Question

Do you NEED to bin a metagenome into MAGs?

0

Entering edit mode

4.0 years ago

robert.murphy ▴ 90

I have been reading around the analysis of metagenome recently and came across methods of annotation that use raw reads or just assembled metagenomic sequences. Does it bias the annotation to not assemble and bin the metagenome into MAGs or is it safe to assume you will not get any "hybrid" gene where half come from one theoretical MAG and half from another when annotating raw reads?

Apologies if this is a silly question, i am not to familiar with how annotators work.

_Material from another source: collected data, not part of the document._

-- ==== Sys2Proof/Machine/Brew.lean ====
section
/-! DEFINITION. The Brew (section 09): the block, keys, stream tables, draws and stochastic rounding, and the meanings
of BREW_SEED and BREW_STREAM. -/

namespace Sys2Proof.Machine

open Sys2Proof

/-! ## The block (R247) -/

/-- Four 32-bit words. -/
structure Quad where
  x0 : Word
  x1 : Word
  x2 : Word
  x3 : Word
deriving DecidableEq, Repr

def Quad.get (k : Quad) (i : Nat) : Word :=
  match i % 4 with
  | 0 => k.x0
  | 1 => k.x1
  | 2 => k.x2
  | _ => k.x3

def rotA (r : Nat) : Nat := [13, 23, 6, 17].getD (r % 4) 0
def rotB (r : Nat) : Nat := [9, 26, 15, 4].getD (r % 4) 0

/-- One round of the block. -/
def brewRound (k : Quad) (r : Nat) (x : Quad) : Quad :=
  let rk := k.get r + BitVec.ofNat 32 (r + 1) * 0x63D18B2F
  let x0 := x.x0 + (x.x1 ^^^ rk)
  let x3 := (x.x3 ^^^ x0).rotateLeft (rotA r)
  let x2 := x.x2 + x3
  let x1 := (x.x1 ^^^ x2).rotateLeft (rotB r)
  if r % 4 = 3 then { x0 := x0 ^^^ k.get (r / 4 + 1), x1 := x3, x2 := x2 ^^^ k.get (r / 4 + 3), x3 := x1 }
  else { x0 := x0, x1 := x3, x2 := x2, x3 := x1 }

/-- The Brew block. -/
def brewBlock (k x : Quad) : Quad :=
  let y := (List.range 16).foldl (fun y r => brewRound k r y) x
  { x0 := y.x0 + k.x2, x1 := y.x1 + k.x3, x2 := y.x2 + k.x0, x3 := y.x3 + k.x1 }

/-- A key held as 128 bits, k0 lowest. -/
def quadOf (v : BitVec 128) : Quad :=
  { x0 := v.extractLsb' 0 32, x1 := v.extractLsb' 32 32, x2 := v.extractLsb' 64 32, x3 := v.extractLsb' 96 32 }

def Quad.pack (q : Quad) : BitVec 128 := q.x3 ++ q.x2 ++ q.x1 ++ q.x0

/-- The derivation key of R249. -/
def deriveKey : Quad := { x0 := 0x62726577, x1 := 0x73746565, x2 := 0x70617469, x3 := 0x6E610000 }

/-- The key of a seed (R249). -/
def seedKey (seed : BitVec 64) : BitVec 128 :=
  (brewBlock deriveKey { x0 := seed.extractLsb' 0 32, x1 := seed.extractLsb' 32 32, x2 := 0, x3 := 0 }).pack

/-- y0 to y3 at a draw, coordinate and stream (R248). -/
def brewAt (key : BitVec 128) (draw coord sid : Nat) : Quad :=
  brewBlock (quadOf key)
    { x0 := BitVec.ofNat 32 draw, x1 := BitVec.ofNat 32 coord, x2 := BitVec.ofNat 32 (coord / 2 ^ 32),
      x3 := BitVec.ofNat 32 sid }

/-- The block for an element of a command: `CBASE` is added to its linear index (R253). -/
def Cmd.brew (m : Cmd) (sid lin : Nat) : Quad :=
  brewAt m.bound.key m.bound.draw ((m.bound.cbase.toNat + lin) % 2 ^ 64) sid

/-- The rounding of an element: stochastic under R256 with `SR` = 1, to nearest otherwise. -/
def Cmd.rnd (m : Cmd) (sr : Bool) (sid lin : Nat) : Rnd := if sr then .sr (m.brew sid lin).x0.toNat else .ne

/-! ## Draws (R251) -/

/-- Take a draw of a stream: the key, the index and the base go to the command; `NEXT` moves on. -/
def takeDraw (c q sid : Nat) (s : State) : State :=
  let e := (aget (s.ctx c).streams sid).getD { next := 0, cbase := 0, exhausted := false }
  let e' : Stream := if e.next = 0xFFFFFFFF then { e with exhausted := true } else { e with next := e.next + 1 }
  modCmd c q (fun m => { m with bound := { m.bound with draw := e.next.toNat, cbase := e.cbase } })
    (s.modCtx c fun x => { x with streams := aput x.streams sid e' })

/-! ## BREW_SEED and BREW_STREAM (R255) -/

def checkBrewSeed (s : State) (c : Nat) (m : Cmd) : Verdict :=
  verdict [chk .cmd (bodyResv m [(0x10, 0x18), (0x20, 0x40)])] (mkBound s c [] [])

def checkBrewStream (s : State) (c : Nat) (m : Cmd) : Verdict :=
  let act := m.fb 0x14 0 2
  let sid := m.f 0x10 32
  verdict
    [chk .cmd (bodyResv m [(0x15, 0x18), (0x1C, 0x20), (0x28, 0x40)] ++
      [resvBits m.entry.toNat 0x14 2 6, (act == 3, 0x14)]),
     if act = 0 ∧ aget (s.ctx c).streams sid = none ∧ 256 ≤ (s.ctx c).streams.length then
       some { st := .brewStreams, dw := [sid] }
     else none]
    (mkBound s c [] [])

/-- BREW_SEED (R249, R255): a new key, an empty stream table. -/
def execBrewSeed (c q : Nat) (s : State) : Host.Outcome State Fault Refusal :=
  match running? s c q with
  | some m =>
    if m.opcode = 0x48 then
      .next (finish c q .ok [] (s.modCtx c fun x => { x with
        key := seedKey (BitVec.ofNat 64 (m.f 0x18 64)), streams := [] }))
    else .next s
  | none => .next s

/-- BREW_STREAM (R255): sets, drops or drops all entries of the stream table. -/
def execBrewStream (c q : Nat) (s : State) : Host.Outcome State Fault Refusal :=
  match running? s c q with
  | some m =>
    if m.opcode = 0x49 then
      let sid := m.f 0x10 32
      let e : Stream := { next := w32 (m.f 0x18 32), cbase := BitVec.ofNat 64 (m.f 0x20 64), exhausted := false }
      .next (finish c q .ok [] (s.modCtx c fun x => { x with
        streams := match m.fb 0x14 0 2 with
          | 0 => aput x.streams sid e
          | 1 => adel x.streams sid
          | _ => [] }))
    else .next s
  | none => .next s

end Sys2Proof.Machine
end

Assembly binning • 2.1k views

ADD COMMENT • link updated 4.0 years ago by antonioggsousa 3.2k • written 4.0 years ago by robert.murphy ▴ 90

score 0 · Answer 1 · 2020-12-09

0

Entering edit mode

4.0 years ago

antonioggsousa 3.2k

Hi,

I guess the difference relies on the confidence of the annotation. Annotating raw reads (I guess you mean short-reads, raw somehow suggests the reads were not trimmed in quality and for adapters - and they should be) is more difficult as you can easily understand due to its length (~150 bp) than annotating assembled contigs or scaffolds from MAG (>1Kb). Particularly it would be impossible to try to annotate the taxonomic origin of those reads, with the exception of taxonomic markers such as ribosomal RNA genes/reads, although you can annotate them functionally with some success using interproscan against InterPro database of protein domains and protein families, because these rely on short conserved regions. This approach was actually applied by previous EBI metagenomics pipeline (available online at: https://www.ebi.ac.uk/metagenomics/pipelines/4.1). Although someone could argue that this was chosen due to computational limitations of an online service provider. Actually, the most recent version performs assembly (at: https://www.ebi.ac.uk/metagenomics/pipelines/5).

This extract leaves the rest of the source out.